Details
-
Bug
-
Resolution: Fixed
-
Major
-
6.5.0
-
None
-
Untriaged
-
No
-
KV-Engine MH 2nd Beta
Description
When a store operation requires a bgFetch, the store function runs twice.
E.g.
- store -> ewouldblock
- bg-fetch
- store -> return real status
Examples of stores behaving like this are:
- Full eviction ADD and cache-miss and bloom-filter miss (or off), we must bgFetch to be sure the key doesn't exist.
- Full eviction REPLACE and cache-miss and bloom-filter miss, we must bgFetch to see if the key does exist to process the replace
- Full eviction SET with CAS, this only requires a cache-miss as we must bgFetch to get the item metadata so the second run of the store can compare CAS
With the changes to durability all of these ADD/REPLACE/SET operations could be durable operations and some new code is now short-cutting the second part of the store, incorrectly returning success.

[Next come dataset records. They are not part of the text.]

/-! Program commands at their issue (06_command_reference). `Cls.Takes` holds the conditions of R160: the issue point is open, every check
passes, the wait is satisfied, and units, banks, queues and inputs are ready. -/

/-- NOP, MARK, ADVANCE and END complete at issue (R188, R190): the wait is taken, MARK opens or closes a recompute region, ADVANCE moves
the issue pace, END ends the stream; nothing else changes. END signals when it completes, with the order (the model's reading, log entry 17). -/
def Obligations.SyncCommandsComplete : Prop :=
  ∀ (s : State) (p : PartId) (h : Head) (w1 : Word) (e : Exec),
    (let x := e.ctx p 0x00 h w1
     clsNop.Takes s e x → (s.took x).sigFits x (s.passed x e) →
      ∃ t, exec (.nop p h w1) s = .next t ∧ s.Issued t x (s.signalled x (s.passed x e))) ∧
    (let x := e.ctx p 0x50 h w1
     clsMark.Takes s e x → (s.took x).sigFits x (s.passed x e) →
      ∃ t, exec (.mark p h w1) s = .next t ∧
        s.Issued t x (s.signalled x { s.passed x e with
          region := if x.f 0 2 = 2 then some (x.f 16 12) else if x.f 0 2 = 3 then none else e.region })) ∧
    (let x := e.ctx p 0x01 h w1
     clsAdvance.Takes s e x →
      ∃ t, exec (.advance p h w1) s = .next t ∧
        s.Issued t x { s.passed x e with issuePace := e.issuePace + x.f 0 32 }) ∧
    (let x := e.ctx p 0x0F h w1
     clsEnd.Takes s e x →
      ∃ t, exec (.endCmd p h w1) s = .next t ∧ s.Issued t x { s.passed x e with ended := true, endOff := some e.off })

/-- QPUSH appends the 64 bytes of its buffer as the newest entry of its queue, poppable a latency later and never in the pace of the
push (R146), and changes no other queue, no other byte and no other register than the queue's, the hold counters and those of the mesh
(R228). Stated with no memory cut off from the caravan (R243). -/
def Obligations.QpushAppends : Prop :=
  ∀ (s : State) (p : PartId) (h : Head) (w1 : Word) (e : Exec),
    let x := e.ctx p 0x02 h w1
    let c := s.qCar x
    let q := x.f 0 6
    let d := s.desc p e.hdr (x.f 6 12)
    clsQpush.Takes s e x → s.Joined (rtrOfCar c) → (s.took x).sigFits x (s.passed x e) → (s.took x).poisonCheck p (s.carUnit x 0x11) e.off (d.ranges (c * 8)) = none →
    ∃ t e', exec (.qpush p h w1) s = .next t ∧ t.exec? p = some e' ∧
      e' = { s.signalled x (s.passed x e) with lastUse := e'.lastUse } ∧
      t.qOcc c q = s.qOcc c q + 1 ∧ t.qDepth c q = s.qDepth c q ∧ t.qElastic c q = s.qElastic c q ∧
      t.queue (queueKey c q) = { s.queue (queueKey c q) with
                                 ready := (s.queue (queueKey c q)).ready ++ [s.orderPace p + max (e.lat 0x33) 1],
                                 offs := (s.queue (queueKey c q)).offs ++ [e.off] } ∧
      (∀ k, k ≠ queueKey c q → t.queue k = s.queue k) ∧
      t.bytes (s.qSlot c q (s.qOcc c q)) 64 = s.extentBytes p (c * 8) d ∧
      MemOnly (fun a => s.qSlot c q (s.qOcc c q) ≤ a ∧ a < s.qSlot c q (s.qOcc c q) + 64) s t ∧
      OnlyRegs ([Csr.carQueue c q, Csr.prtHold p, Csr.prtHoldSrc p 5, Csr.prtLatency p] ++ meshRegs) s t ∧ OnlyPart p s t ∧
      OnlyChanges [.csr, .mem, .poison, .flags, .queues, .parts, .free] s t

/-- QPOP writes the oldest entry's 64 bytes into its buffer, row by row, and removes the entry; only bytes of the buffer's extent change.
Stated with no memory cut off from the caravan (R243). -/
def Obligations.QpopTakesTheOldest : Prop :=
  ∀ (s : State) (p : PartId) (h : Head) (w1 : Word) (e : Exec),
    let x := e.ctx p 0x03 h w1
    let c := s.qCar x
    let q := x.f 0 6
    let d := s.desc p e.hdr (x.f 6 12)
    clsQpop.Takes s e x → s.Joined (rtrOfCar c) → (s.took x).sigFits x (s.passed x e) → (∀ i, i < 64 → s.poisoned (s.qSlot c q 0 + i) 1 = false) →
    ∃ t, exec (.qpop p h w1) s = .next t ∧
      t.exec? p = some (s.signalled x { s.passed x e with dests := e.dests ++ s.rowsOf p [c * 8] d }) ∧
      t.qOcc c q = s.qOcc c q - 1 ∧ t.qDepth c q = s.qDepth c q ∧ t.qElastic c q = s.qElastic c q ∧
      t.queue (queueKey c q) = { head := ((s.queue (queueKey c q)).head + 1) % s.qDepth c q,
                                 ready := (s.queue (queueKey c q)).ready.tail, offs := (s.queue (queueKey c q)).offs.tail,
                                 given := 0, via := none } ∧
      (∀ k, k ≠ queueKey c q → t.queue k = s.queue k) ∧
      (∀ a, t.byte a = (s.setExtent p (c * 8) d (s.bytes (s.qSlot c q 0) 64)).byte a) ∧
      MemOnly (s.Reaches p [c * 8] d 0) s t ∧ OnlyRegs (Csr.carQueue c q :: meshRegs) s t ∧ OnlyPart p s t ∧
      OnlyChanges [.csr, .mem, .poison, .flags, .queues, .parts] s t

/-- DRAIN, EVICT and LEDGER_ADD take the named bank of every station in scope, enter the flight list until issue plus their latency
(R472), and write the tiles as the model's row operations form them, nothing outside their descriptor's extent; no tally entry changes.
Stated with no memory cut off from the caravans that hold the tiles (R243). -/
def Obligations.TallyCommandsComplete : Prop :=
  ∀ (s : State) (p : PartId) (h : Head) (w1 : Word) (e : Exec),
    (let x := e.ctx p 0x20 h w1
     let d := s.desc p e.hdr (x.f 7 12)
     let opt (i : Nat) : Option Desc := if i = 0 then none else some (s.desc p e.hdr i)
     let vec (i : Nat) : List (Nat × Nat × Nat) := if i = 0 then [] else (s.tiles x).flatMap (fun g => (s.desc p e.hdr i).ranges g)
     clsDrain.Takes s e x → (∀ c ∈ s.scopeCars x, s.Joined (rtrOfCar c)) → (s.took x).poisonCheck p (s.stnUnit x 0x02) e.off (vec (x.f 19 12) ++ vec (x.f 31 12)) = none →
      ∃ t, exec (.drain p h w1) s = .next t ∧ s.Drained t x e d ∧
        (∀ a, t.byte a = ((s.tiles x).foldl (fun s g =>
          s.drainTile p g (x.tKey g) 128 (e.sink h 0 (x.f 7 12)) d (opt (x.f 19 12)) (opt (x.f 31 12)))
          ((s.took x).fetchVecs p (s.tiles x) [opt (x.f 19 12), opt (x.f 31 12)])).byte a) ∧
        MemOnly (s.Reaches p (s.tiles x) d h.fmtOut.toNat) s t) ∧
    (let x := e.ctx p 0x21 h w1
     let d := s.desc p e.hdr (x.f 7 12)
     clsEvict.Takes s e x → (∀ c ∈ s.scopeCars x, s.Joined (rtrOfCar c)) → (∀ g ∈ s.tiles x, (s.bank (x.tKey g)).cols ≤ 128) →
      ∃ t, exec (.evict p h w1) s = .next t ∧ s.Drained t x e d ∧
        (∀ a, t.byte a = ((s.tiles x).zipIdx.foldl (fun s (g, k) => s.evictTile p g (x.tKey g) (d.rowVa k) e h (x.f 7 12)) (s.took x)).byte a) ∧
        MemOnly (s.Reaches p (s.tiles x) d 0) s t) ∧
    (let x := e.ctx p 0x22 h w1
     let d := s.desc p e.hdr (x.f 7 12)
     clsLedger.Takes s e x → (∀ c ∈ s.scopeCars x, s.Joined (rtrOfCar c)) → (∀ g ∈ s.tiles x, (s.bank (x.tKey g)).cols ≤ 128) →
      (s.took x).poisonCheck p (s.stnUnit x 0x02) e.off 
        ((s.tiles x).zipIdx.flatMap (fun (g, k) => s.sliceReads p g (x.tKey g) (d.rowVa k))) = none →
      ∃ t, exec (.ledgerAdd p h w1) s = .next t ∧ s.Drained t x e d ∧
        (∀ a, t.byte a = ((s.tiles x).zipIdx.foldl (fun s (g, k) => s.ledgerTile p g (x.tKey g) (d.rowVa k) e h (x.f 7 12)) (s.took x)).byte a) ∧
        MemOnly (s.Reaches p (s.tiles x) d 0) s t)

/-- RELEASE frees the named bank of every station in scope at issue and discards what it held; every other bank, every tally entry and
all of memory stay. -/
def Obligations.ReleaseFreesItsBanks : Prop :=
  ∀ (s : State) (p : PartId) (h : Head) (w1 : Word) (e : Exec),
    let x := e.ctx p 0x23 h w1
    clsRelease.Takes s e x → (s.took x).sigFits x (s.passed x e) →
    ∃ t, exec (.release p h w1) s = .next t ∧ (∀ g ∈ s.scopeStns x, t.bank (x.tKey g) = Bank.empty) ∧
      (∀ k, k ∉ (s.scopeStns x).map x.tKey → t.bank k = s.bank k) ∧
      t.part p = { s.part p with exec := some (s.signalled x (s.passed x e)) } ∧
      (∀ k, t.flagAt k = s.afterWait x k) ∧ OnlyPart p s t ∧ OnlyChanges [.banks, .flags, .parts] s t

/-- The five mortar commands enter their stations' mortars at issue, for the paces that the assumed timing gives them, with their
descriptors as read then; nothing is written before they complete. One whose operands a mark keeps from being fetched does not start yet
(R166). -/
def Obligations.MortarCommandsEnter : Prop :=
  ∀ (s : State) (p : PartId) (h : Head) (w1 : Word) (e : Exec),
    let entered (op : Nat) (t : State) : Prop :=
      let x := e.ctx p op h w1
      let m := MDescs.of (s.mBytes x)
      let k := s.entering e x (s.orderPace p) ((s.scopeStns x).map mortarUnit) (some (s.mortarLat x m e)) 0 0 (s.mBytes x)
      s.Issued t x { s.passed x e with
        cmds := e.cmds ++ [if (s.took x).mortarMay x m then k else { k with start := none, done := none }]
        dests := e.dests ++ s.rowsOf p (s.scopeStns x) m.d ++ if op = 0x33 then s.rowsOf p (s.scopeStns x) m.s else [] }
    (clsVec.Takes s e (e.ctx p 0x30 h w1) → ∃ t, exec (.vec p h w1) s = .next t ∧ entered 0x30 t) ∧
    (clsMortar.Takes s e (e.ctx p 0x31 h w1) → ∃ t, exec (.reduce p h w1) s = .next t ∧ entered 0x31 t) ∧
    (clsMortar.Takes s e (e.ctx p 0x32 h w1) → ∃ t, exec (.spice p h w1) s = .next t ∧ entered 0x32 t) ∧
    (clsMortar.Takes s e (e.ctx p 0x33 h w1) → ∃ t, exec (.sieve p h w1) s = .next t ∧ entered 0x33 t) ∧
    (clsMortar.Takes s e (e.ctx p 0x34 h w1) → ∃ t, exec (.dropout p h w1) s = .next t ∧ entered 0x34 t)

What happens is that the very first store operation that returns EWOULDBLOCK, will execute the tail of EventuallyPersistentEngine::storeIfInner, when the item is pending (a durable set), the EWOULDBLOCK is being interpreted incorrectly, the function thinks that the durable operation has been accepted and is pending async completion, when the operation has not been accepted, the EWOULDBLOCK is because a bg-fetch is scheduled.
- engine-specific is prematurely setup for the sync-write completion https://github.com/couchbase/kv_engine/blob/69044aeef5ef670fee9a3b74d739fd03e304990e/engines/ep/src/ep_engine.cc#L2484
Next when the bg-fetch completes, the store runs again this time we short-cut the operation and incorrectly return success (and a bogus cas).